Operation Varsity Blues. That’s the name of a sweeping federal probe into what the Justice Department calls the biggest college admissions scam the agency has ever uncovered. On Tuesday, 50 people, including 13 college coaches, were arrested for taking part in a scheme where wealthy parents paid exorbitant bribes to secure spots for their unqualified children in elite schools, including Yale, Stanford, Georgetown, UCLA, USC and Wake Forest. Prosecutors have charged 33 parents, including Hollywood stars Felicity Huffman and Lori Loughlin; Loughlin’s husband, the fashion designer Mossimo Giannulli; and Bill McGlashan, a founder of TPG Capital, one of the largest private equity investment firms in the world. We speak with Ivory Toldson, professor of counseling psychology at Howard University and president of Quality Education for Minorities. His new book is titled “No BS (Bad Stats): Black People Need People Who Believe in Black People Enough Not to Believe Every Bad Thing They Hear About Black People.”
Transcript
AMY GOODMAN: This is Democracy Now! I’m Amy Goodman, with Juan González.
JUAN GONZÁLEZ: We turn now to Operation Varsity Blues. That’s the name of a sweeping federal probe into what the Justice Department calls the biggest college admissions scam the agency has ever uncovered. On Tuesday, 50 people were arrested, including 13 college coaches, for taking part in a scheme where wealthy parents paid exorbitant bribes to secure spots for their unqualified children in elite schools that included Yale, Stanford, Georgetown, UCLA, University of Southern California and Wake Forest. Prosecutors have charged 33 parents, including Hollywood stars Felicity Huffman and Lori Loughlin; Loughlin’s husband, the fashion designer Mossimo Giannulli; and Bill McGlashan, a founder of TPG Capital, one of the largest private equity investment firms in the world. At the center of the scheme was a man in Newport Beach, California, named Rick Singer, who ran a fraudulent company called the Edge College & Career Network. He promised parents he could get their children into these elite schools for a hefty fee. On Tuesday, Singer pleaded guilty to charges including racketeering, money laundering and obstruction of justice.
AMY GOODMAN: In one case, a family paid him $1.2 million to secure a spot for their daughter on the Yale soccer team, even though their daughter had never played competitive soccer. To do this, Singer and his cohorts fabricated the student’s athletic bio, faked photos and sent a $400,000 bribe to the head coach of the women’s Yale soccer team. The student was then accepted to Yale as a recruited soccer player. She never played. The Yale coach, Rudolph “Rudy” Meredith, who resigned in November, was indicted Tuesday.
Prosecutors also accused Rick Singer of helping students cheat on their college entrance exams using a variety of schemes, from bribing test proctors to fix incorrect answers to arranging for a Florida man in his thirties to take the test for the students. In another case, a family reportedly paid $6.5 million to get their child into college. Andrew Lelling, the U.S. attorney for Massachusetts, announced the charges Tuesday.

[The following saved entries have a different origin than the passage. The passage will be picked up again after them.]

-- ==== Sys2Proof/Laws/Ring.lean ====
section
/-! SUPPORT. The live window of the ring: its slots, its ends, and how a store and a pop move them. -/

namespace Sys2Proof.Machine

variable {s t : State}

/-- In a state that meets the invariant, the index fields are the indices. -/
theorem State.Inv.wr_eq (h : s.Inv) : s.wr = s.widx := Params.and_mask_of_lt h.legal h.widx_lt

theorem State.Inv.rd_eq (h : s.Inv) : s.rd = s.ridx := Params.and_mask_of_lt h.legal h.ridx_lt

theorem State.avail_lt (h : s.params.legal = true) : s.avail < s.params.cap := by
  have h1 := State.wr_lt h
  have h2 := State.rd_lt h
  rw [State.avail_eq h]
  split <;> omega

theorem State.isFull_iff_avail (h : s.params.legal = true) : s.isFull = true ↔ s.avail = s.params.cap - 1 := by
  have h1 := State.wr_lt h
  have h2 := State.rd_lt h
  have h3 := Params.cap_bounds h
  rw [State.isFull_iff h, State.avail_eq h, Params.succ_mod_cap h1]
  split <;> split <;> omega

theorem State.isEmpty_iff_avail (h : s.params.legal = true) : s.isEmpty = true ↔ s.avail = 0 := by
  have h1 := State.wr_lt h
  have h2 := State.rd_lt h
  rw [State.isEmpty_iff, State.avail_eq h]
  split <;> omega

/-- Slot `j` of the window, by cases on the wrap (R55). -/
theorem State.slot_eq (h : s.params.legal = true) {j : Nat} (hj : j < s.params.cap) :
    s.slot j = if s.rd.toNat + j < s.params.cap then s.rd.toNat + j else s.rd.toNat + j - s.params.cap := by
  have h2 := State.rd_lt h
  have hd := Params.cap_dvd h
  rw [State.slot, Params.and_mask_toNat h, BitVec.toNat_add, BitVec.toNat_ofNat, Nat.mod_mod_of_dvd _ hd, Nat.add_mod,
    Nat.mod_mod_of_dvd _ hd, ← Nat.add_mod]
  split
  · exact Nat.mod_eq_of_lt ‹_›
  · rw [Nat.mod_eq_sub_mod (by omega), Nat.mod_eq_of_lt (by omega)]

/-- The slot after the window is the one the next push stores to. -/
theorem State.slot_avail (h : s.params.legal = true) : s.slot s.avail = s.wr.toNat := by
  have h1 := State.wr_lt h
  have h2 := State.rd_lt h
  rw [State.slot_eq h (State.avail_lt h), State.avail_eq h]
  split <;> split <;> omega

/-- The first slot of the window is the one the next pop reads. -/
theorem State.slot_zero (h : s.params.legal = true) : s.slot 0 = s.rd.toNat := by
  have h2 := State.rd_lt h
  rw [State.slot_eq h (by omega)]
  split <;> omega

/-- Different places of the window are different slots. -/
theorem State.slot_inj (h : s.params.legal = true) {j k : Nat} (hj : j < s.params.cap) (hk : k < s.params.cap)
    (e : s.slot j = s.slot k) : j = k := by
  have h2 := State.rd_lt h
  rw [State.slot_eq h hj, State.slot_eq h hk] at e
  split at e <;> split at e <;> omega

/-! ## Derived values of two states with the same indices -/

theorem State.avail_congr (e1 : t.params = s.params) (e2 : t.widx = s.widx) (e3 : t.ridx = s.ridx) :
    t.avail = s.avail := by
  simp only [State.avail, State.availIdx, State.wr, State.rd, e1, e2, e3]

theorem State.slot_congr (e1 : t.params = s.params) (e3 : t.ridx = s.ridx) (j : Nat) : t.slot j = s.slot j := by
  simp only [State.slot, State.rd, e1, e3]

/-! ## Advancing an index -/

/-- An advanced write index is its own masked value. -/
theorem State.wr_of_next (h : s.params.legal = true) (e1 : t.params = s.params)
    (e2 : t.widx = s.params.nextIdx s.wr) : t.wr = s.params.nextIdx s.wr := by
  have : t.params.legal = true := by rw [e1]; exact h
  rw [State.wr, e2]
  apply Params.and_mask_of_lt this
  rw [e1, Params.nextIdx_toNat h]
  exact Nat.mod_lt _ (by have := Params.cap_bounds h; omega)

/-- An advanced read index is its own masked value. -/
theorem State.rd_of_next (h : s.params.legal = true) (e1 : t.params = s.params)
    (e2 : t.ridx = s.params.nextIdx s.rd) : t.rd = s.params.nextIdx s.rd := by
  have : t.params.legal = true := by rw [e1]; exact h
  rw [State.rd, e2]
  apply Params.and_mask_of_lt this
  rw [e1, Params.nextIdx_toNat h]
  exact Nat.mod_lt _ (by have := Params.cap_bounds h; omega)

/-- After a pop the window starts one slot later. -/
theorem State.slot_of_pop (h : s.params.legal = true) (e1 : t.params = s.params)
    (e2 : t.ridx = s.params.nextIdx s.rd) {j : Nat} (hj : j + 1 < s.params.cap) : t.slot j = s.slot (j + 1) := by
  have h2 := State.rd_lt h
  have ht : t.params.legal = true := by rw [e1]; exact h
  rw [State.slot_eq h hj, State.slot_eq ht (by rw [e1]; omega), State.rd_of_next h e1 e2, e1, Params.nextIdx_toNat h,
    Params.succ_mod_cap h2]
  split <;> split <;> split <;> omega

end Sys2Proof.Machine
end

ANDREW LELLING: Today we have charged 33 parents nationwide with hiring Singer’s group to defraud testing companies and/or various universities. These parents are a catalog of wealth and privilege. They include, for example, CEOs of private and public companies, successful securities and real estate investors, two well-known actresses, a famous fashion designer and the co-chairman of a global law firm. Based on the charges unsealed today, all of them knowingly conspired with Singer and others to help their children either cheat on the SAT or ACT and/or buy their children’s admission to elite schools through fraud. Singer’s clients paid him anywhere between $100,000 and $6.5 million for this service, though the majority paid between $250,000 and $400,000, per student. This case is about the widening corruption of elite college admissions through the steady application of wealth combined with fraud. There can be no separate college admissions system for the wealthy. And I’ll add that there will not be a separate criminal justice system, either.
AMY GOODMAN: For more, we’re joined by Ivory Toldson, professor of counseling psychology at Howard University, the president of Quality Education for Minorities. He’s the editor-in-chief of the Journal of Negro Education and the former executive director at White House Initiative on Historically Black Colleges and Universities. His new book, No BS (Bad Stats): Black People Need People Who Believe in Black People Enough Not to Believe Every Bad Thing They Hear About Black People.
Welcome to Democracy Now!, Professor Toldson. Can you respond to this—well, this largest education scandal, that continues to unfold, yesterday 50 people indicted?
IVORY TOLDSON: Yes, and I’m very happy to be on Democracy Now! This is my first time on the network, but I really admire the work.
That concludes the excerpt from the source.